_ABOUT THIS TASK_
The output is the lines below from the one with "codes, mode -/" through the one with "else t.n = false", both included, printed exactly and with no other line.

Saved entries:
[Start of Attachment]

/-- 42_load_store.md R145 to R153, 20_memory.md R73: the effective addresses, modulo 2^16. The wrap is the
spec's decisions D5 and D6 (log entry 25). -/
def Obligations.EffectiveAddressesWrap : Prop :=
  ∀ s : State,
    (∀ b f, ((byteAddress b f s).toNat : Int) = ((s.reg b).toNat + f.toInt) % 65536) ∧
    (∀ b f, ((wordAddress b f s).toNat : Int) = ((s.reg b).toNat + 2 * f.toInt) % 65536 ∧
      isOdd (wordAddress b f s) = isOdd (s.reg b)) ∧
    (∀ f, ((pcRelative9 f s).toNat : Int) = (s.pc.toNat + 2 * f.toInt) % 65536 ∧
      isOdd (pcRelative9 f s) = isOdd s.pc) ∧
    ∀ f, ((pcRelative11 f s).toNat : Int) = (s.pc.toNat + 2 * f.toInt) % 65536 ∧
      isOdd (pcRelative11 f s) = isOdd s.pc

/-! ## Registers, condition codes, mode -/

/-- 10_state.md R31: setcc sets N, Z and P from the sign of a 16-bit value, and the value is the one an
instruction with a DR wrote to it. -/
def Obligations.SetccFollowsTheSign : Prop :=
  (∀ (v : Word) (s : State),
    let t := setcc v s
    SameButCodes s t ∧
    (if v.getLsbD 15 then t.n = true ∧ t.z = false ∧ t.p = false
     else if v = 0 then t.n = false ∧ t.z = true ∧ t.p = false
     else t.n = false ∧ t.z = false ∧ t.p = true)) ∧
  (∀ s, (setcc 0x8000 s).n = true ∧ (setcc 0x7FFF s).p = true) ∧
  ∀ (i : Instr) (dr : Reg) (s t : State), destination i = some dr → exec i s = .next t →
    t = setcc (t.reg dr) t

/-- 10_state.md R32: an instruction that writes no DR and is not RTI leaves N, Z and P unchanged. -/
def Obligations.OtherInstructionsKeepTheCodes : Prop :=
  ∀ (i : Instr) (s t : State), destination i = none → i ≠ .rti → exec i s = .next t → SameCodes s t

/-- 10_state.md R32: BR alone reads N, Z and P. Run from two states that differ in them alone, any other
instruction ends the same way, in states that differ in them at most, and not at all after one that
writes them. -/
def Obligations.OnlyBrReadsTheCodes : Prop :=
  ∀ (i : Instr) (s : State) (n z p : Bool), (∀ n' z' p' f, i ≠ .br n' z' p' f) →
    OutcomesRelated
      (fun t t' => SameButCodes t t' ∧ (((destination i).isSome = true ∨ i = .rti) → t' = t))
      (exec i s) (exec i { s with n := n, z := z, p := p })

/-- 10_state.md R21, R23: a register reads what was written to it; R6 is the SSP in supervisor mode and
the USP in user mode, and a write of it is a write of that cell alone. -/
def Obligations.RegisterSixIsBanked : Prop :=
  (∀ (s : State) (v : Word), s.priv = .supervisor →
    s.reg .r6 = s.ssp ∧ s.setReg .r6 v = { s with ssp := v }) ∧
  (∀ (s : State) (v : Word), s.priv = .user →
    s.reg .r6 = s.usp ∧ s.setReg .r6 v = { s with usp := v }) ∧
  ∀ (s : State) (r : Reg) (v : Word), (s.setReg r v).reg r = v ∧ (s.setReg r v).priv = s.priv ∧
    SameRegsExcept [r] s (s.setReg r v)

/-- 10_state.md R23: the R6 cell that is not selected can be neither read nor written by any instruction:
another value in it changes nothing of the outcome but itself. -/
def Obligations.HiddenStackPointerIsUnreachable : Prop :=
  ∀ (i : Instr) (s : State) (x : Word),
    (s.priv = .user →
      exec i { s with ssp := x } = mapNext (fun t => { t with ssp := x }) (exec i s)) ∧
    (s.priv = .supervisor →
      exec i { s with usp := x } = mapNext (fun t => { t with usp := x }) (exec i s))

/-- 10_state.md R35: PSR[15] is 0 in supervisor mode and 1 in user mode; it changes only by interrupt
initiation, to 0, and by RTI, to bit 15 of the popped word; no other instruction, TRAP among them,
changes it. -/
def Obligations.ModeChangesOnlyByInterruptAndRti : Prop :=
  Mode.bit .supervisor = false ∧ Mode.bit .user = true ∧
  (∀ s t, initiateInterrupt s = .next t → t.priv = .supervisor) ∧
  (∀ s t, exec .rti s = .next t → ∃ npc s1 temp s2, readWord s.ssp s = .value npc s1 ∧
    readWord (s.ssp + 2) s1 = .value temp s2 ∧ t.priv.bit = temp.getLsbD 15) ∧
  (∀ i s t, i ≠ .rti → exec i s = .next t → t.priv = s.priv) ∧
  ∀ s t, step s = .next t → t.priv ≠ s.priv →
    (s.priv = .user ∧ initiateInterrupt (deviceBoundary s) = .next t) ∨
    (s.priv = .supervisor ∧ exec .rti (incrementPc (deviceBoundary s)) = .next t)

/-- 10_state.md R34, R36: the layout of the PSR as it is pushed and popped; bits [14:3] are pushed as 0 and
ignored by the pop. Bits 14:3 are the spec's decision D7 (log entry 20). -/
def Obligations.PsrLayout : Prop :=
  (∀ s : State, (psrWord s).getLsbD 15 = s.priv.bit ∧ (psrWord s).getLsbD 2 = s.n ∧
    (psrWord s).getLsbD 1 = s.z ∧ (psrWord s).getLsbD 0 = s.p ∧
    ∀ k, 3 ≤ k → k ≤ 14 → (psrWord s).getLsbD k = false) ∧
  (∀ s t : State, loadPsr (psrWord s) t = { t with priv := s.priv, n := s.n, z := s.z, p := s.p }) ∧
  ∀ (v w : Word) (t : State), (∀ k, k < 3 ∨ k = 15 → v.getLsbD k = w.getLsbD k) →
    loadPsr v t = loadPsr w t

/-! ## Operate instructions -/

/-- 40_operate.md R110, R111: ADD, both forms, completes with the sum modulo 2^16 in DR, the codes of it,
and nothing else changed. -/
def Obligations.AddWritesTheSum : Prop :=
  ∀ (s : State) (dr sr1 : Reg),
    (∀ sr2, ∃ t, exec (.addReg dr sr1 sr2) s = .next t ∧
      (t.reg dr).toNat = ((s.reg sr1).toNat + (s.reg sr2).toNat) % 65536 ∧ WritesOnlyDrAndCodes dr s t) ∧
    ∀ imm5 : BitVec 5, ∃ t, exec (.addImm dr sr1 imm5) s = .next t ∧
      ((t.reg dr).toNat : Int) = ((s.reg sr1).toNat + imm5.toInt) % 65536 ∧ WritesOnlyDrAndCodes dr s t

[End of Attachment]

_SOLUTION TO THE PROBLEM_
/-! ## Registers, condition codes, mode -/

/-- 10_state.md R31: setcc sets N, Z and P from the sign of a 16-bit value, and the value is the one an
instruction with a DR wrote to it. -/
def Obligations.SetccFollowsTheSign : Prop :=
  (∀ (v : Word) (s : State),
    let t := setcc v s
    SameButCodes s t ∧
    (if v.getLsbD 15 then t.n = true ∧ t.z = false ∧ t.p = false
     else if v = 0 then t.n = false ∧ t.z = true ∧ t.p = false
     else t.n = false ∧ t.z = false ∧ t.p = true)) ∧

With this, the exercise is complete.